⟨

-- ==== Sys2Proof/Tests/Slice0.lean ====
section
/-! SUPPORT. Tests. The expected values come from the spec: the words of the decode tests are put together from the
`encoding` strings of spec/opcode_table.json with the register fields d = 21, r = b = 10, s = 6, j = t = 25, the small
fields zz = yy = 2 and u = 1 and short immediates 5 and 3; the steps are vectors of 95_test_vectors.md, named by their
number; each `witness_…` shows a state and operands that meet the hypotheses of the obligation it names. -/

namespace Sys2Proof.Tests

open Sys2Proof Sys2Proof.Machine

/-! ## Helpers -/

/-- Every list of bytes decodes to the instruction beside it. -/
def decodes (l : List (List Byte × Instr)) : Bool := l.all fun p => decode p.1 == .ok p.2

/-- The state after reset with registers set. -/
def withRegs (l : List (RegNum × Word × TyCode)) : State :=
  l.foldl (fun s p => s.setReg p.1 { val := p.2.1, ty := p.2.2 }) State.reset

/-- The state after reset with registers set, bytes of code at the pc and bytes of data at 0x8000. -/
def machine (code data : List Byte) (regs : List (RegNum × Word × TyCode)) : State :=
  { withRegs regs with
    mem := (State.reset.mem.setBytes 0x1000 code).setBytes 0x8000 data }

/-- The outcome is a next state with this pc and these registers. -/
def gives (o : Out) (pc : Word) (regs : List (RegNum × Word × TyCode)) : Bool :=
  match o with
  | .next t => t.pc == pc && regs.all fun p => t.reg p.1 == { val := p.2.1, ty := p.2.2 }
  | _ => false

/-- The outcome is a next state in which R28 holds no value. -/
def loses (o : Out) : Bool :=
  match o with
  | .next t => t.residueLost
  | _ => false

/-- The outcome is this fault or refusal. -/
def stops (o : Out) (e : Stop) : Bool :=
  match o with
  | .next _ => false
  | .fault r => e == .fault r
  | .refused r => e == .refused r

/-- The outcome is a next state in which these bytes stand from an address on. -/
def leaves (o : Out) (a : Nat) (bs : List Byte) : Bool :=
  match o with
  | .next t => (List.range' a bs.length).map t.mem.byte == bs
  | _ => false

/-- The state after reset with registers set, the pc elsewhere and bytes of code there, in text. -/
def textHere (pc : Word) (code : List Byte) (regs : List (RegNum × Word × TyCode)) : State :=
  { withRegs regs with
    pc := pc
    mem := ({ map := [{ base := pc.toNat, size := code.length, kind := .text }], cells := [] } : Memory).setBytes pc code }

/-! ## Decoding: one word for every instruction that has an encoding, from the table's encoding strings -/

theorem test_decode_bit_branches :
  decodes [
    ([0x06, 0xB5, 0x2A], .bbs 21 10 (.short 5)), ([0x06, 0x95, 0x2A], .bbc 21 10 (.short 5))] = true := by decide +kernel

theorem test_decode_branches24 :
  decodes [
    ([0x07, 0x15, 0x85], .brz24 21 0x85), ([0x07, 0x35, 0x85], .brgz24 21 0x85),
    ([0x07, 0x55, 0x85], .brgez24 21 0x85), ([0x07, 0x75, 0x85], .brev24 21 0x85),
    ([0x07, 0x95, 0x85], .brnz24 21 0x85), ([0x07, 0xB5, 0x85], .brlez24 21 0x85),
    ([0x07, 0xD5, 0x85], .brlz24 21 0x85), ([0x07, 0xF5, 0x85], .brod24 21 0x85)] = true := by decide +kernel

theorem test_decode_branches32 :
  decodes [
    ([0x47, 0x15, 0x05, 0x81], .brz32 21 0x8105), ([0x47, 0x35, 0x05, 0x81], .brgz32 21 0x8105),
    ([0x47, 0x55, 0x05, 0x81], .brgez32 21 0x8105), ([0x47, 0x75, 0x05, 0x81], .brev32 21 0x8105),
    ([0x47, 0x95, 0x05, 0x81], .brnz32 21 0x8105), ([0x47, 0xB5, 0x05, 0x81], .brlez32 21 0x8105),
    ([0x47, 0xD5, 0x05, 0x81], .brlz32 21 0x8105), ([0x47, 0xF5, 0x05, 0x81], .brod32 21 0x8105)] = true := by decide +kernel

theorem test_decode_ldi :
  decodes [
    ([0x08, 0x55, 0x85], .ldi8 21 .s 0x85), ([0x48, 0x55, 0x05, 0x81], .ldi16 21 .s 0x8105),
    ([0x88, 0x55, 0x05, 0x23, 0x81], .ldi24 21 .s 0x812305), ([0xC8, 0x55, 0x05, 0x45, 0x23, 0x81], .ldi32 21 .s 0x81234505)] = true := by decide +kernel

theorem test_decode_enter_exit :
  decodes [
    ([0x0A, 0xCD, 0xAB], .enter 0xABCD), ([0x0B, 0xCD, 0xAB], .exit 0xABCD)] = true := by decide +kernel

theorem test_decode_base_index24 :
  decodes [
    ([0x0C, 0x95, 0xCA], .st8Dbj 21 10 25), ([0x0D, 0x95, 0xCA], .st16Dbj 21 10 25),
    ([0x0E, 0x95, 0xCA], .st24Dbj 21 10 25), ([0x0F, 0x95, 0xCA], .st32Dbj 21 10 25),
    ([0x10, 0x95, 0xCA], .ldu8Dbj 21 10 25), ([0x11, 0x95, 0xCA], .ldu16Dbj 21 10 25),
    ([0x12, 0x95, 0xCA], .ldu24Dbj 21 10 25), ([0x13, 0x95, 0xCA], .ldu32Dbj 21 10 25),
    ([0x14, 0x95, 0xCA], .ld8Dbj 21 10 25), ([0x15, 0x95, 0xCA], .ld16Dbj 21 10 25),
    ([0x16, 0x95, 0xCA], .ld24Dbj 21 10 25), ([0x17, 0x95, 0xCA], .ld32Dbj 21 10 25),
    ([0x18, 0x95, 0xCA], .fld8Dbj 21 10 25), ([0x19, 0x95, 0xCA], .fld16Dbj 21 10 25),
    ([0x1A, 0x95, 0xCA], .fld24Dbj 21 10 25), ([0x1B, 0x95, 0xCA], .fld32Dbj 21 10 25)] = true ∧
  decodes [
    ([0x1C, 0x95, 0xCA], .pld8Dbj 21 10 25), ([0x1D, 0x95, 0xCA], .pld16Dbj 21 10 25),
    ([0x1E, 0x95, 0xCA], .pld24Dbj 21 10 25), ([0x1F, 0x95, 0xCA], .pld32Dbj 21 10 25),
    ([0x36, 0x95, 0xCA], .callDbj 21 10 25)] = true := by decide +kernel

theorem test_decode_base_offset24 :
  decodes [
    ([0x0C, 0xB5, 0x2A], .st8Dbn 21 10 (.short 5)), ([0x0D, 0xB5, 0x2A], .st16Dbn 21 10 (.short 5)),
    ([0x0E, 0xB5, 0x2A], .st24Dbn 21 10 (.short 5)), ([0x0F, 0xB5, 0x2A], .st32Dbn 21 10 (.short 5)),
    ([0x10, 0xB5, 0x2A], .ldu8Dbn 21 10 (.short 5)), ([0x11, 0xB5, 0x2A], .ldu16Dbn 21 10 (.short 5)),
    ([0x12, 0xB5, 0x2A], .ldu24Dbn 21 10 (.short 5)), ([0x13, 0xB5, 0x2A], .ldu32Dbn 21 10 (.short 5)),
    ([0x14, 0xB5, 0x2A], .ld8Dbn 21 10 (.short 5)), ([0x15, 0xB5, 0x2A], .ld16Dbn 21 10 (.short 5)),
    ([0x16, 0xB5, 0x2A], .ld24Dbn 21 10 (.short 5)), ([0x17, 0xB5, 0x2A], .ld32Dbn 21 10 (.short 5)),
    ([0x18, 0xB5, 0x2A], .fld8Dbn 21 10 (.short 5)), ([0x19, 0xB5, 0x2A], .fld16Dbn 21 10 (.short 5)),
    ([0x1A, 0xB5, 0x2A], .fld24Dbn 21 10 (.short 5)), ([0x1B, 0xB5, 0x2A], .fld32Dbn 21 10 (.short 5))] = true ∧
  decodes [
    ([0x1C, 0xB5, 0x2A], .pld8Dbn 21 10 (.short 5)), ([0x1D, 0xB5, 0x2A], .pld16Dbn 21 10 (.short 5)),
    ([0x1E, 0xB5, 0x2A], .pld24Dbn 21 10 (.short 5)), ([0x1F, 0xB5, 0x2A], .pld32Dbn 21 10 (.short 5)),
    ([0x36, 0xB5, 0x2A], .callDbn 21 10 (.short 5))] = true := by decide +kernel

theorem test_decode_stores32 :
  decodes [
    ([0x4C, 0x95, 0x32, 0xCC], .st8Dbjs 21 10 25 6 2), ([0x4D, 0x95, 0x32, 0xCC], .st16Dbjs 21 10 25 6 2),
    ([0x4E, 0x95, 0x32, 0xCC], .st24Dbjs 21 10 25 6 2), ([0x4F, 0x95, 0x32, 0xCC], .st32Dbjs 21 10 25 6 2),
    ([0x4C, 0xB5, 0x2A, 0xCC], .st8Dbjn 21 10 25 (.short 5) 2), ([0x4D, 0xB5, 0x2A, 0xCC], .st16Dbjn 21 10 25 (.short 5) 2),
    ([0x4E, 0xB5, 0x2A, 0xCC], .st24Dbjn 21 10 25 (.short 5) 2), ([0x4F, 0xB5, 0x2A, 0xCC], .st32Dbjn 21 10 25 (.short 5) 2),
    ([0x4C, 0x83, 0x32, 0xCD], .st8Mbjs (.short 3) 10 25 6 2), ([0x4D, 0x83, 0x32, 0xCD], .st16Mbjs (.short 3) 10 25 6 2),
    ([0x4E, 0x83, 0x32, 0xCD], .st24Mbjs (.short 3) 10 25 6 2), ([0x4F, 0x83, 0x32, 0xCD], .st32Mbjs (.short 3) 10 25 6 2),
    ([0x4C, 0xA3, 0x2A, 0xCD], .st8Mbjn (.short 3) 10 25 (.short 5) 2), ([0x4D, 0xA3, 0x2A, 0xCD], .st16Mbjn (.short 3) 10 25 (.short 5) 2),
    ([0x4E, 0xA3, 0x2A, 0xCD], .st24Mbjn (.short 3) 10 25 (.short 5) 2), ([0x4F, 0xA3, 0x2A, 0xCD], .st32Mbjn (.short 3) 10 25 (.short 5) 2)] = true := by decide +kernel

theorem test_decode_base_index32 :
  decodes [
    ([0x50, 0x95, 0x32, 0xCD], .ldu8Dbjs 21 10 25 6 2 true), ([0x51, 0x95, 0x32, 0xCD], .ldu16Dbjs 21 10 25 6 2 true),
    ([0x52, 0x95, 0x32, 0xCD], .ldu24Dbjs 21 10 25 6 2 true), ([0x53, 0x95, 0x32, 0xCD], .ldu32Dbjs 21 10 25 6 2 true),
    ([0x54, 0x95, 0x32, 0xCD], .ld8Dbjs 21 10 25 6 2 true), ([0x55, 0x95, 0x32, 0xCD], .ld16Dbjs 21 10 25 6 2 true),
    ([0x56, 0x95, 0x32, 0xCD], .ld24Dbjs 21 10 25 6 2 true), ([0x57, 0x95, 0x32, 0xCD], .ld32Dbjs 21 10 25 6 2 true),
    ([0x58, 0x95, 0x32, 0xCD], .fld8Dbjs 21 10 25 6 2 true), ([0x59, 0x95, 0x32, 0xCD], .fld16Dbjs 21 10 25 6 2 true),
    ([0x5A, 0x95, 0x32, 0xCD], .fld24Dbjs 21 10 25 6 2 true), ([0x5B, 0x95, 0x32, 0xCD], .fld32Dbjs 21 10 25 6 2 true),
    ([0x5C, 0x95, 0x32, 0xCD], .pld8Dbjs 21 10 25 6 2 true), ([0x5D, 0x95, 0x32, 0xCD], .pld16Dbjs 21 10 25 6 2 true),
    ([0x5E, 0x95, 0x32, 0xCD], .pld24Dbjs 21 10 25 6 2 true), ([0x5F, 0x95, 0x32, 0xCD], .pld32Dbjs 21 10 25 6 2 true)] = true ∧
  decodes [
    ([0x64, 0x95, 0x32, 0xCD], .lea8Dbjs 21 10 25 6 2 true), ([0x65, 0x95, 0x32, 0xCD], .lea16Dbjs 21 10 25 6 2 true),
    ([0x66, 0x95, 0x32, 0xCD], .lea24Dbjs 21 10 25 6 2 true), ([0x67, 0x95, 0x32, 0xCD], .lea32Dbjs 21 10 25 6 2 true),
    ([0x76, 0x95, 0x32, 0xCD], .callDbjs 21 10 25 6 2 true)] = true := by decide +kernel

theorem test_decode_base_index_imm32 :
  decodes [
    ([0x50, 0xB5, 0x2A, 0xCD], .ldu8Dbjn 21 10 25 (.short 5) 2 true), ([0x51, 0xB5, 0x2A, 0xCD], .ldu16Dbjn 21 10 25 (.short 5) 2 true),
    ([0x52, 0xB5, 0x2A, 0xCD], .ldu24Dbjn 21 10 25 (.short 5) 2 true), ([0x53, 0xB5, 0x2A, 0xCD], .ldu32Dbjn 21 10 25 (.short 5) 2 true),
    ([0x54, 0xB5, 0x2A, 0xCD], .ld8Dbjn 21 10 25 (.short 5) 2 true), ([0x55, 0xB5, 0x2A, 0xCD], .ld16Dbjn 21 10 25 (.short 5) 2 true),
    ([0x56, 0xB5, 0x2A, 0xCD], .ld24Dbjn 21 10 25 (.short 5) 2 true), ([0x57, 0xB5, 0x2A, 0xCD], .ld32Dbjn 21 10 25 (.short 5) 2 true),
    ([0x58, 0xB5, 0x2A, 0xCD], .fld8Dbjn 21 10 25 (.short 5) 2 true), ([0x59, 0xB5, 0x2A, 0xCD], .fld16Dbjn 21 10 25 (.short 5) 2 true),
    ([0x5A, 0xB5, 0x2A, 0xCD], .fld24Dbjn 21 10 25 (.short 5) 2 true), ([0x5B, 0xB5, 0x2A, 0xCD], .fld32Dbjn 21 10 25 (.short 5) 2 true),
    ([0x5C, 0xB5, 0x2A, 0xCD], .pld8Dbjn 21 10 25 (.short 5) 2 true), ([0x5D, 0xB5, 0x2A, 0xCD], .pld16Dbjn 21 10 25 (.short 5) 2 true),
    ([0x5E, 0xB5, 0x2A, 0xCD], .pld24Dbjn 21 10 25 (.short 5) 2 true), ([0x5F, 0xB5, 0x2A, 0xCD], .pld32Dbjn 21 10 25 (.short 5) 2 true)] = true ∧
  decodes [
    ([0x64, 0xB5, 0x2A, 0xCD], .lea8Dbjn 21 10 25 (.short 5) 2 true), ([0x65, 0xB5, 0x2A, 0xCD], .lea16Dbjn 21 10 25 (.short 5) 2 true),
    ([0x66, 0xB5, 0x2A, 0xCD], .lea24Dbjn 21 10 25 (.short 5) 2 true), ([0x67, 0xB5, 0x2A, 0xCD], .lea32Dbjn 21 10 25 (.short 5) 2 true),
    ([0x76, 0xB5, 0x2A, 0xCD], .callDbjn 21 10 25 (.short 5) 2 true)] = true := by decide +kernel

theorem test_decode_two_registers :
  decodes [
    ([0x20, 0x95, 0x32], .add 21 10 6), ([0x21, 0x95, 0x32], .sub 21 10 6),
    ([0x22, 0x95, 0x32], .mul 21 10 6), ([0x23, 0x95, 0x32], .div 21 10 6),
    ([0x24, 0x95, 0x32], .addnu 21 10 6), ([0x25, 0x95, 0x32], .subnu 21 10 6),
    ([0x26, 0x95, 0x32], .mulnu 21 10 6), ([0x27, 0x95, 0x32], .divnu 21 10 6),
    ([0x28, 0x95, 0x32], .and 21 10 6), ([0x29, 0x95, 0x32], .or 21 10 6),
    ([0x2A, 0x95, 0x32], .xor 21 10 6), ([0x2B, 0x95, 0x32], .cmp 21 10 6),
    ([0x2C, 0x95, 0x32], .extrct 21 10 6), ([0x2D, 0x95, 0x32], .lsr 21 10 6),
    ([0x2E, 0x95, 0x32], .asr 21 10 6), ([0x2F, 0x95, 0x32], .ror 21 10 6)] = true ∧
  decodes [
    ([0x33, 0x95, 0x32], .loop 21 10 6), ([0x34, 0x95, 0x32], .max 21 10 6),
    ([0x35, 0x95, 0x32], .min 21 10 6)] = true := by decide +kernel

theorem test_decode_register_immediate :
  decodes [
    ([0x20, 0xB5, 0x2A], .addi 21 10 (.short 5)), ([0x21, 0xB5, 0x2A], .subi 21 10 (.short 5)),
    ([0x22, 0xB5, 0x2A], .muli 21 10 (.short 5)), ([0x23, 0xB5, 0x2A], .divi 21 10 (.short 5)),
    ([0x24, 0xB5, 0x2A], .addnui 21 10 (.short 5)), ([0x25, 0xB5, 0x2A], .subnui 21 10 (.short 5)),
    ([0x26, 0xB5, 0x2A], .mulnui 21 10 (.short 5)), ([0x27, 0xB5, 0x2A], .divnui 21 10 (.short 5)),
    ([0x28, 0xB5, 0x2A], .andi 21 10 (.short 5)), ([0x29, 0xB5, 0x2A], .ori 21 10 (.short 5)),
    ([0x2A, 0xB5, 0x2A], .xori 21 10 (.short 5)), ([0x2B, 0xB5, 0x2A], .cmpi 21 10 (.short 5)),
    ([0x2C, 0xB5, 0x2A], .extrcti 21 10 (.short 5)), ([0x2D, 0xB5, 0x2A], .lsri 21 10 (.short 5)),
    ([0x2E, 0xB5, 0x2A], .asri 21 10 (.short 5)), ([0x2F, 0xB5, 0x2A], .rori 21 10 (.short 5))] = true ∧
  decodes [
    ([0x34, 0xB5, 0x2A], .maxi 21 10 (.short 5)), ([0x35, 0xB5, 0x2A], .mini 21 10 (.short 5))] = true := by decide +kernel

⟩

*Required action*.
Which lines above carry the string "data"? Copy those lines.

*Answer space*.
/-- The state after reset with registers set, bytes of code at the pc and bytes of data at 0x8000. -/
def machine (code data : List Byte) (regs : List (RegNum × Word × TyCode)) : State :=
    mem := (State.reset.mem.setBytes 0x1000 code).setBytes 0x8000 data }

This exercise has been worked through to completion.